Bingölçe, Birleşmiş Milletler Nüfus Fonu (UNFPA) tarafından desteklenen projede, kadınların maruz kaldığı şiddeti "dil" ve "el" olarak ikiye ayırıyor. bianet'in görüştüğü Bingölçe, konuştuğu kadınların tamamının sözel şiddete maruz kaldığını, yani "dil dayağı" yediğini söylüyor.
Görüştüğü kadınları rastgele seçen Bingölçe, genellikle baba, ağabey, koca, kaynata ya da sevgililerinin uyguladığı şiddete maruz kalan kadınların zaman zaman da anne, kaynana ve görümce şiddetiyle karşılaştığını da gözlemlemiş.

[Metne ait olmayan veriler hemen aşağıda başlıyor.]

/-- The commands that may change a byte of slot `p` (rules R85, R193, R194). -/
theorem destination_of_touches {c : Instr} (hw : c.wellFormed = true) {p : SlotNo} {y : Nat} (hy : InSlot p y)
    (h : Touches c y) : destination c = some p ∨ c = .wipe := by
  cases c with
  | wipe => exact .inr rfl
  | enc a w =>
    obtain ⟨-, hbuffer⟩ : 0x400 ≤ y ∧ y < 0x400 + 32 * w := h
    have hw12 := (legalPackWidth_listed hw).2
    unfold InSlot slotBase at hy
    omega
  | nop | fadd | fsub | fmul | fred | fbred | fmred => exact False.elim h
  | padd d _ _ | psub d _ _ | pred d _ | ntt d | intt d | bmul d _ _ | bmac d _ _ | suni d | scbd d _ | cmpr d _ _
  | dcmp d _ _ | dec d _ | pzero d | pcopy d _ => exact .inl (congrArg some (slot_unique hy h))

/-- A command that changes a coefficient has its slot as destination, or is `WIPE` (rule R194). -/
theorem destination_of_lane_ne {c : Instr} (hw : c.wellFormed = true) {s t : State} (h : exec c s = .next t)
    {p : SlotNo} {i : Nat} (hi : i < 256) (hne : t.lane p i ≠ s.lane p i) : destination c = some p ∨ c = .wipe := by
  by_contra hno
  refine hne (congrArg BitVec.toNat (Memory.coeff_congr (fun y h1 h2 => ?_) hi))
  exact (exec_effect hw h).memory y fun ht => hno (destination_of_touches hw ⟨h1, h2⟩ ht)

/-- Settles O55: of the kinds of step, three can change a coefficient. -/
theorem slotsChangeOnlyWhenNamed : Obligations.SlotsChangeOnlyWhenNamed := by
  intro s t p i hi h hne
  rcases step_cases h with ⟨a, rest, ha, ht⟩ | ⟨rest, -, rfl⟩ | ⟨-, -, rfl⟩ | ⟨hb, he, -⟩ |
    ⟨hb, v, ops, smp, c, he, hd, ht⟩
  · obtain ⟨v, rfl⟩ := busAccess_write_of_lane_ne ht hne
    exact .inl ⟨v, rest, ha⟩
  · exact absurd (lane_enterReset (served s) p i) hne
  · exact absurd rfl hne
  · exact .inr (.inl ⟨hb, he⟩)
  · exact .inr (.inr ⟨hb, v, ops, smp, c, he, hd, destination_of_lane_ne (wellFormed_of_decode hd) ht hi hne⟩)

end Sys2Proof.Machine
end

section
/-! PROOFS. Errors (rules R202, R209, R210): what raising one does, and what clears one. Then the block's own step on the
command in flight (rules R204, R205, R217, R247). -/

namespace Sys2Proof.Machine

/-! ## Raising an error -/

/-- With no error held the code is recorded and nothing else changes (rules R200, R202). -/
theorem raiseError_of_none {s : State} (h : s.error = none) (code : ErrCode) :
    raiseError code s = { s with error := some code } := by
  rw [raiseError, h, firstError_of_none]

/-- With an error held nothing changes at all (rule R202). -/
theorem raiseError_of_some {s : State} {c : ErrCode} (h : s.error = some c) (code : ErrCode) :
    raiseError code s = s := by
  rw [raiseError, h, firstError_of_some, ← h]

theorem firstError_of_held {held : Option ErrCode} {c : ErrCode} (h : held = some c) (code : ErrCode) :
    firstError held code = some c := by
  rw [h, firstError_of_some]

/-! ## What becomes of an error that is held -/

/-- The acknowledgement clears the error exactly with a 1 in bit 2 (rules R27, R210). -/
theorem acknowledge_error_of_held {s : State} {c : ErrCode} (h : s.error = some c) (v : Word) :
    (acknowledge v s).error = some c ∨ ((acknowledge v s).error = none ∧ v.getLsbD 2 = true) := by
  rw [acknowledge_error]
  split
  · exact .inr ⟨rfl, ‹_›⟩
  · exact .inl h

/-- A write to `CTRL` clears the error exactly as a soft reset (rules R26, R231). -/
theorem writeCtrl_error_of_held {s : State} {c : ErrCode} (h : s.error = some c) (v : Word) :
    (writeCtrl v s).error = some c ∨ ((writeCtrl v s).error = none ∧ v.getLsbD 31 = true) := by
  unfold writeCtrl
  split
  · exact .inr ⟨rfl, ‹_›⟩
  · exact .inl h

/-- A write to `CMD` may raise an error or issue a word; neither clears one (rules R203, R204). -/
theorem writeCmd_error_of_held {s : State} {c : ErrCode} (h : s.error = some c) (v : Word) :
    (writeCmd v s).error = some c := by
  rcases writeCmd_cases v s with ⟨-, e⟩ | ⟨-, code, e⟩ | ⟨-, i, -, -, e⟩ <;> rw [e]
  · exact firstError_of_held h .busy
  · exact firstError_of_held h code
  · exact h

/-- The host clears an error by acknowledging it or by a soft reset, and by no other access (rules R202, R210, R231). -/
theorem busAccess_error_of_held {a : BusAccess} {s t : State} {c : ErrCode} (hc : s.error = some c)
    (h : busAccess a s = .next t) :
    t.error = some c ∨
      (t.error = none ∧ ((∃ v : Word, a = .write 0x008 4 v ∧ v.getLsbD 2 = true) ∨
        ∃ v : Word, a = .write 0x004 4 v ∧ v.getLsbD 31 = true)) := by
  rcases busAccess_next h with ⟨x, l, -, -, -, rfl⟩ | ⟨x, l, v, u, rfl, -, hl, hw, rfl⟩
  · rw [readLocation_frame]
    exact .inl hc
  have hmap := locate_eq_some hl
  rcases writeLocation_cases hw with ⟨rfl, rfl⟩ | ⟨rfl, rfl⟩ | ⟨-, rfl⟩ | ⟨-, rfl⟩ | ⟨-, arg, blen, faA, faB, faW, rfl⟩ |
    ⟨-, y, -, rfl⟩
  · obtain rfl : x = 0x004 := hmap
    exact (writeCtrl_error_of_held hc v).imp_right fun ⟨he, hv⟩ => ⟨he, .inr ⟨v, rfl, hv⟩⟩
  · obtain rfl : x = 0x008 := hmap
    exact (acknowledge_error_of_held hc v).imp_right fun ⟨he, hv⟩ => ⟨he, .inl ⟨v, rfl, hv⟩⟩
  · exact .inl (writeCmd_error_of_held hc v)
  · exact .inl (firstError_of_held hc .access)
  · exact .inl hc
  · exact .inl hc

/-- A command records at most a first error (rules R202, R205). -/
theorem Effect.error_of_held {i : Instr} {s t : State} (h : Effect i s t) {c : ErrCode} (hc : s.error = some c) :
    t.error = some c := by
  rcases h.error with e | ⟨code, e⟩ <;> rw [e]
  · exact hc
  · exact firstError_of_held hc code

/-- Settles O54: by the kinds of step; only an access and a reset pulse can clear, neither the end of the wipe nor a
command does. -/
theorem firstErrorIsKept : Obligations.FirstErrorIsKept := by
  unfold Obligations.FirstErrorIsKept
  refine ⟨fun s code => ⟨fun h => raiseError_of_none h code, fun c h => raiseError_of_some h code⟩, fun s t c hc h => ?_⟩
  rcases step_cases h with ⟨a, rest, ha, ht⟩ | ⟨rest, ha, rfl⟩ | ⟨-, -, rfl⟩ | ⟨-, -, rfl⟩ | ⟨-, v, ops, smp, i, -, hd, ht⟩
  · rcases busAccess_error_of_held (s := served s) hc ht with he | ⟨he, ⟨v, rfl, hv⟩ | ⟨v, rfl, hv⟩⟩
    · exact .inl he
    · exact .inr ⟨he, .inl ⟨v, ⟨rest, ha⟩, hv⟩⟩
    · exact .inr ⟨he, .inr (.inl ⟨v, ⟨rest, ha⟩, hv⟩)⟩
  · exact .inr ⟨rfl, .inr (.inr ⟨rest, ha⟩)⟩
  · exact .inl hc
  · exact .inl hc
  · exact .inl ((exec_effect (wellFormed_of_decode hd) ht).error_of_held hc)

/-! ## The command in flight -/

/-- Settles O7: whose turn it is depends on the arrivals and the engine alone. -/
theorem stepRunsCommandInFlight : Obligations.StepRunsCommandInFlight :=
  ⟨fun _ _ _ _ _ hb he hd => step_of_running hb he hd, fun _ hb he => step_of_idle hb he⟩

/-- A 32-bit word is its own table word. -/
theorem tableWord_toNat (v : Word) : tableWord 32 v.toNat = v := by
  rw [tableWord, Nat.mod_eq_of_lt v.isLt, BitVec.ofNat_toNat, BitVec.setWidth_eq]

/-- A loaded word that decodes runs in the next step, the turn that was put before the arrivals being served. -/
theorem step_loadCommand {v : Word} {i : Instr} (h : decode v = .ok i) (s : State) :
    step (loadCommand v s) = exec i (accept v { s with cmd := v }) :=
  step_of_running (.inr ⟨s.arrivals, rfl⟩) (loadCommand_engine s v) h

/-- Settles O8: the word that was placed decodes to the command. -/
theorem placedWordRunsNext : Obligations.PlacedWordRunsNext := by
  unfold Obligations.PlacedWordRunsNext
  intro s i hw
  rw [State.withFetchWord, tableWord_toNat]
  exact step_loadCommand (decode_encode hw) s

end Sys2Proof.Machine
end

section
/-! PROOFS. The soft reset (rules R26, R231). -/

namespace Sys2Proof.Machine

/-- With bit 31 set a write to `CTRL` is the hardware reset, the rest of the word ignored (rule R231). -/
theorem writeCtrl_of_bit31 {v : Word} (hv : v.getLsbD 31 = true) (s : State) : writeCtrl v s = enterReset s :=
  if_pos hv

/-- Once it is served, an arrival leaves no trace of which one it was (rule R247). -/
theorem served_replaceArrival {s : State} {a : Arrival} {rest : List Arrival} (h : s.arrivals = a :: rest)
    (b : Arrival) : served { s with arrivals := b :: rest } = served s := by
  rw [served, served, h, List.tail_cons, List.tail_cons]

/-- Settles O50: the pulse and the write both come to `enterReset` of the state in which the arrival has been served. -/
theorem softReset : Obligations.SoftReset := by
  unfold Obligations.SoftReset
  intro s v rest ha hv
  refine ⟨enterReset (served s), ?_, ?_⟩
  · rw [step_of_resetPulse rfl, served_replaceArrival ha]
  · exact step_of_write ⟨rest, ha⟩ rfl rfl (congrArg some (writeCtrl_of_bit31 hv (served s)))

end Sys2Proof.Machine
end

Her şey incitiyor ama "orospu" en kırıcısı
Kadınların karşılaştığı küfürler arasında en çok "orospu" kelimesinden incindiğini kaydeden Bingölçe, kadınların bu kelimeyi duyunca "tüylerinin diken diken olduğunu", "iki kat acı hissettiğini" belirttiklerini anlatıyor. Bingölçe, kitabın önsözünde bu kelimenin kullanılmasının nedenini şöyle açıklıyor:
"Nedense erkekler kadınları en fazla 'sahiplendikleri', 'başka durum ya da kişilerden sakındıkları', 'koruma altına aldıkları' anda bu sözcüğü kullanıyor ve ardından da dövüyorlar."

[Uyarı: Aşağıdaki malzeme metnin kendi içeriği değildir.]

-- ==== Sys2Proof/Certificates/Slice0/Obligations.lean ====
section
/-! DEFINITION. The statements for the provers, from the spec's numbered rules, with the vocabulary they share. -/

open Sys2Proof Sys2Proof.Machine

namespace Sys2Proof.Claims

/-! ## Vocabulary: what a result writes -/

/-- A takes `v`, N and Z follow it; nothing else changes. -/
def setA (u : State) (v : Byte) : State := { u with a := v, flagN := v.getLsbD 7, flagZ := decide (v = 0) }

/-- X takes `v`, N and Z follow it; nothing else changes. -/
def setX (u : State) (v : Byte) : State := { u with x := v, flagN := v.getLsbD 7, flagZ := decide (v = 0) }

/-- Y takes `v`, N and Z follow it; nothing else changes. -/
def setY (u : State) (v : Byte) : State := { u with y := v, flagN := v.getLsbD 7, flagZ := decide (v = 0) }

/-- C as a number, the carry in of the adder. -/
def carryNat (u : State) : Nat := if u.flagC then 1 else 0

/-- A compare of register value `r` with operand `m`: N and Z of the difference, C from the unsigned comparison. -/
def compared (u : State) (r m : Byte) : State :=
  { u with flagN := (r - m).getLsbD 7, flagZ := decide (r = m), flagC := decide (m.toNat ≤ r.toNat) }

/-- A read-modify-write's end: the result `v` in IO, N and Z of it, C as given, one bus write of `v` to IA. -/
def writtenBack (u : State) (v : Byte) (c : Bool) : State :=
  { u with io := v, flagN := v.getLsbD 7, flagZ := decide (v = 0), flagC := c,
           devices := busWrite u.devices u.ia v }

/-- ADC's effect on the state `u` whose IO is the operand, in integers: the sum of three terms; C is the carry out of
8 bits; V says that the signed sum leaves −128..127. -/
def added (u : State) : State :=
  let sum := u.a.toNat + u.io.toNat + carryNat u
  let signedSum := u.a.toInt + u.io.toInt + (carryNat u : Int)
  { setA u (BitVec.ofNat 8 sum) with flagC := decide (256 ≤ sum), flagV := decide (signedSum < -128 ∨ 127 < signedSum) }

/-- SBC's effect in integers: A − M − (1 − C); C is "no borrow"; V says that the signed difference leaves
−128..127. -/
def subtracted (u : State) : State :=
  let borrow := 1 - carryNat u
  let signedDifference := u.a.toInt - u.io.toInt - (borrow : Int)
  { setA u (u.a - u.io - BitVec.ofNat 8 borrow) with
    flagC := decide (u.io.toNat + borrow ≤ u.a.toNat),
    flagV := decide (signedDifference < -128 ∨ 127 < signedDifference) }

/-- The instruction words of the eight operand forms: the form's opcode byte, then its operand bytes, low byte
first. -/
def EightWords (imm zp zpX : Byte → Instr) (abs absX absY : Addr → Instr) (indX indY : Byte → Instr)
    (opImm opZp opZpX opAbs opAbsX opAbsY opIndX opIndY : Byte) : Prop :=
  ∀ (imm8 : Byte) (addr : Addr),
    encode (imm imm8) = [opImm, imm8] ∧ encode (zp imm8) = [opZp, imm8] ∧ encode (zpX imm8) = [opZpX, imm8] ∧
    encode (abs addr) = [opAbs, loByte addr, hiByte addr] ∧ encode (absX addr) = [opAbsX, loByte addr, hiByte addr] ∧
    encode (absY addr) = [opAbsY, loByte addr, hiByte addr] ∧
    encode (indX imm8) = [opIndX, imm8] ∧ encode (indY imm8) = [opIndY, imm8]

/-- The instruction words of a memory read-modify-write's four forms. -/
def ModifyWords (zp zpX : Byte → Instr) (abs absX : Addr → Instr) (opZp opZpX opAbs opAbsX : Byte) : Prop :=
  ∀ (imm8 : Byte) (addr : Addr),
    encode (zp imm8) = [opZp, imm8] ∧ encode (zpX imm8) = [opZpX, imm8] ∧
    encode (abs addr) = [opAbs, loByte addr, hiByte addr] ∧ encode (absX addr) = [opAbsX, loByte addr, hiByte addr]

/-- The instruction words of LDX and LDY: five forms, `idx` being the index register's forms. -/
def LoadIndexWords (imm zp zpIdx : Byte → Instr) (abs absIdx : Addr → Instr) (opImm opZp opZpIdx opAbs opAbsIdx : Byte) :
    Prop :=
  ∀ (imm8 : Byte) (addr : Addr),
    encode (imm imm8) = [opImm, imm8] ∧ encode (zp imm8) = [opZp, imm8] ∧ encode (zpIdx imm8) = [opZpIdx, imm8] ∧
    encode (abs addr) = [opAbs, loByte addr, hiByte addr] ∧ encode (absIdx addr) = [opAbsIdx, loByte addr, hiByte addr]

/-- The next states of an instruction with the eight operand forms of LDA, ADC, SBC, AND, ORA, EOR and CMP: `effect` is
applied to the state in which PC stands past the instruction, the ticks are counted and IO holds the operand. -/
def EightForms (imm zp zpX : Byte → Instr) (abs absX absY : Addr → Instr) (indX indY : Byte → Instr)
    (effect : State → State) : Prop :=
  ∀ (imm8 : Byte) (addr : Addr) (s : State),
    exec (imm imm8) s = .next (effect (immediate imm8 (s.advance 2 3))) ∧
    exec (zp imm8) s = .next (effect (readOperand (eaZeroPage imm8 (s.advance 2 4)))) ∧
    exec (zpX imm8) s = .next (effect (readOperand (eaZeroPageX imm8 (s.advance 2 5)))) ∧
    exec (abs addr) s = .next (effect (readOperand (eaAbsolute addr (s.advance 3 5)))) ∧
    exec (absX addr) s = .next (effect (readOperand (eaAbsoluteX addr (s.advance 3 6)))) ∧
    exec (absY addr) s = .next (effect (readOperand (eaAbsoluteY addr (s.advance 3 6)))) ∧
    exec (indX imm8) s = .next (effect (readOperand (eaIndexedIndirect imm8 (s.advance 2 7)))) ∧
    exec (indY imm8) s = .next (effect (readOperand (eaIndirectIndexed imm8 (s.advance 2 7))))

/-- The next states of a memory read-modify-write's four forms: `effect` is applied to the state whose IO holds the
byte read at IA. -/
def ModifyForms (zp zpX : Byte → Instr) (abs absX : Addr → Instr) (effect : State → State) : Prop :=
  ∀ (imm8 : Byte) (addr : Addr) (s : State),
    exec (zp imm8) s = .next (effect (readOperand (eaZeroPage imm8 (s.advance 2 5)))) ∧
    exec (zpX imm8) s = .next (effect (readOperand (eaZeroPageX imm8 (s.advance 2 6)))) ∧
    exec (abs addr) s = .next (effect (readOperand (eaAbsolute addr (s.advance 3 6)))) ∧
    exec (absX addr) s = .next (effect (readOperand (eaAbsoluteX addr (s.advance 3 7))))

/-- A branch with opcode byte `op`, taken when `flag` of the state holds `value`: the displacement counts from the next instruction. -/
def BranchForm (op : Byte) (branchOn : Byte → Instr) (flag : State → Bool) (value : Bool) : Prop :=
  ∀ (rr : Byte) (s : State),
    encode (branchOn rr) = [op, rr] ∧
    exec (branchOn rr) s =
      .next { s with
        io := rr, cycles := s.cycles + 3,
        pc := if flag s = value then BitVec.ofInt 16 ((s.pc.toNat : Int) + 2 + rr.toInt) else s.pc + 2 }

/-! ## Vocabulary: which instruction writes what -/

/-- The address an instruction stores to, none for a form that stores nothing: the meaning's own address form, applied
to the state the meaning applies it to. -/
def storeTarget (i : Instr) (s : State) : Option Addr :=
  match i with
  | .staZp imm8 => some (eaZeroPage imm8 (s.advance 2 3)).ia
  | .staZpX imm8 => some (eaZeroPageX imm8 (s.advance 2 4)).ia
  | .staAbs addr => some (eaAbsolute addr (s.advance 3 4)).ia
  | .staAbsX addr => some (eaAbsoluteX addr (s.advance 3 5)).ia
  | .staAbsY addr => some (eaAbsoluteY addr (s.advance 3 5)).ia
  | .staIndX imm8 => some (eaIndexedIndirect imm8 (s.advance 2 6)).ia
  | .staIndY imm8 => some (eaIndirectIndexed imm8 (s.advance 2 6)).ia
  | .stxZp imm8 => some (eaZeroPage imm8 (s.advance 2 3)).ia
  | .stxZpY imm8 => some (eaZeroPageY imm8 (s.advance 2 4)).ia
  | .stxAbs addr => some (eaAbsolute addr (s.advance 3 4)).ia
  | .styZp imm8 => some (eaZeroPage imm8 (s.advance 2 3)).ia
  | .styZpX imm8 => some (eaZeroPageX imm8 (s.advance 2 4)).ia
  | .styAbs addr => some (eaAbsolute addr (s.advance 3 4)).ia
  | .aslZp imm8 | .lsrZp imm8 | .rolZp imm8 | .rorZp imm8 | .incZp imm8 | .decZp imm8 =>
    some (eaZeroPage imm8 (s.advance 2 5)).ia
  | .aslZpX imm8 | .lsrZpX imm8 | .rolZpX imm8 | .rorZpX imm8 | .incZpX imm8 | .decZpX imm8 =>
    some (eaZeroPageX imm8 (s.advance 2 6)).ia
  | .aslAbs addr | .lsrAbs addr | .rolAbs addr | .rorAbs addr | .incAbs addr | .decAbs addr =>
    some (eaAbsolute addr (s.advance 3 6)).ia
  | .aslAbsX addr | .lsrAbsX addr | .rolAbsX addr | .rorAbsX addr | .incAbsX addr | .decAbsX addr =>
    some (eaAbsoluteX addr (s.advance 3 7)).ia
  | _ => none

/-- ADC and SBC. -/
def isAddSubtract : Instr → Bool
  | .adcImm _ | .adcZp _ | .adcZpX _ | .adcAbs _ | .adcAbsX _ | .adcAbsY _ | .adcIndX _ | .adcIndY _ => true
  | .sbcImm _ | .sbcZp _ | .sbcZpX _ | .sbcAbs _ | .sbcAbsX _ | .sbcAbsY _ | .sbcIndX _ | .sbcIndY _ => true
  | _ => false

/-- CMP, CPX and CPY. -/
def isCompare : Instr → Bool
  | .cmpImm _ | .cmpZp _ | .cmpZpX _ | .cmpAbs _ | .cmpAbsX _ | .cmpAbsY _ | .cmpIndX _ | .cmpIndY _ => true
  | .cpxImm _ | .cpxZp _ | .cpxAbs _ | .cpyImm _ | .cpyZp _ | .cpyAbs _ => true
  | _ => false

/-- BIT. -/
def isBitTest : Instr → Bool
  | .bitZp _ | .bitAbs _ => true
  | _ => false

/-- ASL, LSR, ROL and ROR, on memory or on A. -/
def isShift : Instr → Bool
  | .aslZp _ | .aslZpX _ | .aslAbs _ | .aslAbsX _ | .aslAcc => true
  | .lsrZp _ | .lsrZpX _ | .lsrAbs _ | .lsrAbsX _ | .lsrAcc => true
  | .rolZp _ | .rolZpX _ | .rolAbs _ | .rolAbsX _ | .rolAcc => true
  | .rorZp _ | .rorZpX _ | .rorAbs _ | .rorAbsX _ | .rorAcc => true
  | _ => false

/-- The stores, jumps, branches, halt, no-op and flag instructions: those that write neither N nor Z (10_state R37,
R38). -/
def keepsNZ : Instr → Bool
  | .staZp _ | .staZpX _ | .staAbs _ | .staAbsX _ | .staAbsY _ | .staIndX _ | .staIndY _ => true
  | .stxZp _ | .stxZpY _ | .stxAbs _ | .styZp _ | .styZpX _ | .styAbs _ => true
  | .jmpAbs _ | .jmpInd _ => true
  | .bpl _ | .bmi _ | .bvc _ | .bvs _ | .bcc _ | .bcs _ | .bne _ | .beq _ => true
  | .brk | .nop | .clc | .sec | .cli | .sei | .clv | .cld | .sed => true
  | _ => false

/-- The instructions that write A: LDA, TXA, TYA, ADC, SBC, AND, ORA, EOR and the accumulator shifts and rotates. -/
def writesA : Instr → Bool
  | .ldaImm _ | .ldaZp _ | .ldaZpX _ | .ldaAbs _ | .ldaAbsX _ | .ldaAbsY _ | .ldaIndX _ | .ldaIndY _ => true
  | .txa | .tya | .aslAcc | .lsrAcc | .rolAcc | .rorAcc => true
  | .andImm _ | .andZp _ | .andZpX _ | .andAbs _ | .andAbsX _ | .andAbsY _ | .andIndX _ | .andIndY _ => true
  | .oraImm _ | .oraZp _ | .oraZpX _ | .oraAbs _ | .oraAbsX _ | .oraAbsY _ | .oraIndX _ | .oraIndY _ => true
  | .eorImm _ | .eorZp _ | .eorZpX _ | .eorAbs _ | .eorAbsX _ | .eorAbsY _ | .eorIndX _ | .eorIndY _ => true
  | i => isAddSubtract i

/-- The instructions that write X: LDX, TAX, INX, DEX. -/
def writesX : Instr → Bool
  | .ldxImm _ | .ldxZp _ | .ldxZpY _ | .ldxAbs _ | .ldxAbsY _ | .tax | .inx | .dex => true
  | _ => false

/-- The instructions that write Y: LDY, TAY, INY, DEY. -/
def writesY : Instr → Bool
  | .ldyImm _ | .ldyZp _ | .ldyZpX _ | .ldyAbs _ | .ldyAbsX _ | .tay | .iny | .dey => true
  | _ => false

/-- JMP and the branches: the instructions after which PC need not be the next sequential instruction. -/
def transfersControl : Instr → Bool
  | .jmpAbs _ | .jmpInd _ => true
  | .bpl _ | .bmi _ | .bvc _ | .bvs _ | .bcc _ | .bcs _ | .bne _ | .beq _ => true
  | _ => false

end Sys2Proof.Claims

open Sys2Proof.Claims

/-! ## Construction, reset, boot -/

/-- R440: construction succeeds under either OPCODE_SET, sets every field and makes no bus access; a table that fails
its check is refused. -/
def Obligations.ConstructionSetsEveryField : Prop :=
  (∀ (table : List TableRow) (initial : State) (op : Byte) (check : TableCheck),
    failedTableCheck table = some (op, check) →
    constructFrom table initial = .refused (.invariantViolation op check)) ∧
  ∀ (set : OpcodeSet) (regs : ResetRegs) (devices : List Device),
    construct set regs devices =
      .next {
        pc := 0xFFFC, queue := [.fetchAddrLo, .fetchAddrHi, .jumpToAddress], halted := false, fault := none,
        cycles := 0, a := regs.a, x := regs.x, y := regs.y, flagN := regs.flagN, flagV := regs.flagV,
        flagD := regs.flagD, flagI := regs.flagI, flagZ := regs.flagZ, flagC := regs.flagC,
        ia := regs.internalAddress, io := regs.internalOperand,
        devices := devices, opcodeSet := set, resetRegs := regs }

/-- The model's reset state, every field: the values the spec gives (R443: PC, Q, halted, fault, cycles), and the
model's choices: RESET_REGS all zero, with it A, X, Y, the six flags, IA and IO (log 1); DEVICES one Memory over the
whole address space with nothing written, so that every byte reads 0 (log 2); OPCODE_SET COMPLETED (log 3). -/
def Obligations.ResetStateFields : Prop :=
  State.reset =
    { pc := 0xFFFC, queue := [.fetchAddrLo, .fetchAddrHi, .jumpToAddress], halted := false, fault := none, cycles := 0,
      a := 0x00, x := 0x00, y := 0x00, flagN := false, flagV := false, flagD := false, flagI := false,
      flagZ := false, flagC := false, ia := 0x0000, io := 0x00,
      devices := [.memory { lower := 0x0000, upper := 0xFFFF, cells := [] }], opcodeSet := .completed,
      resetRegs :=
        { a := 0x00, x := 0x00, y := 0x00, flagN := false, flagV := false, flagD := false, flagI := false,
          flagZ := false, flagC := false, internalAddress := 0x0000, internalOperand := 0x00 } } ∧
  ∀ addr : Addr, State.reset.peek addr = 0x00

/-- R441: the first three ticks read the little-endian reset vector and jump PC to it; what each tick returns, and
that nothing but PC, IA, Q, cycles and the devices' own read effects changes. -/
def Obligations.BootReadsResetVector : Prop :=
  ∀ (set : OpcodeSet) (regs : ResetRegs) (devices : List Device),
    let s := State.constructed set regs devices
    let low := (busRead devices 0xFFFC).1
    let afterLow := (busRead devices 0xFFFC).2
    let high := (busRead afterLow 0xFFFD).1
    let afterHigh := (busRead afterLow 0xFFFD).2
    let s1 := { s with ia := addrOf 0x00 low, pc := 0xFFFD, cycles := 1, devices := afterLow,
                       queue := [.fetchAddrHi, .jumpToAddress] }
    let s2 := { s with ia := addrOf high low, pc := 0xFFFE, cycles := 2, devices := afterHigh,
                       queue := [.jumpToAddress] }
    let s3 := { s with ia := addrOf high low, pc := addrOf high low, cycles := 3, devices := afterHigh, queue := [] }
    tick s = .next s1 ∧ s1.tickReturn = (0xFFFD, false) ∧
    tick s1 = .next s2 ∧ s2.tickReturn = (0xFFFE, false) ∧
    tick s2 = .next s3 ∧ s3.tickReturn = (addrOf high low, false)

En çok aldığı tepkinin "ağır ve acıtan bir çalışma hazırladığı" noktasında geldiğini belirten Bingölçe'yi de, en çok "orospu" kelimesinin erkek akraba tarafından kullanılması ve bazı kadınların şiddetin her türüne maruz kaldığını görmesi etkilemiş.
En yaygın savunma "sensin o"
Kadınların sözlü şiddete maruz kaldıkları noktada, "aynı seviyeye inmemek" için, "sensin o", "kendinsin", "senin ailendir" gibi karşılıklar verdiğini aktaran Bingölçe, küfrün fazla tercih edilmediğini kaydediyor.
Şiddetin dilin her alanına girdiğini kaydeden Bingölçe, ninni olarak söylenen şu örneği veriyor:
"Ninni diyem yatasın/ Çabucak boy atasın/ Baban beni döğende/ Sen de ona çatasın"
Diğer bir örnek de bedduadan: "Allah seni tuta peygamber vura, seni bir tuta bini parçalaya."
Kadınlar içlerindeki küfrü şöyle ifadelendiriyorlar: "Babasının piçi", "babası ne ki bu ne olsun", "bana mı çekecek itin oğluna çekmiş".
Bingölçe'nin görüştüğü kadınlardan bazıları ekonomik özgürlüğünü kazanarak şiddetten kurtulmuş. (AÖ/NZ)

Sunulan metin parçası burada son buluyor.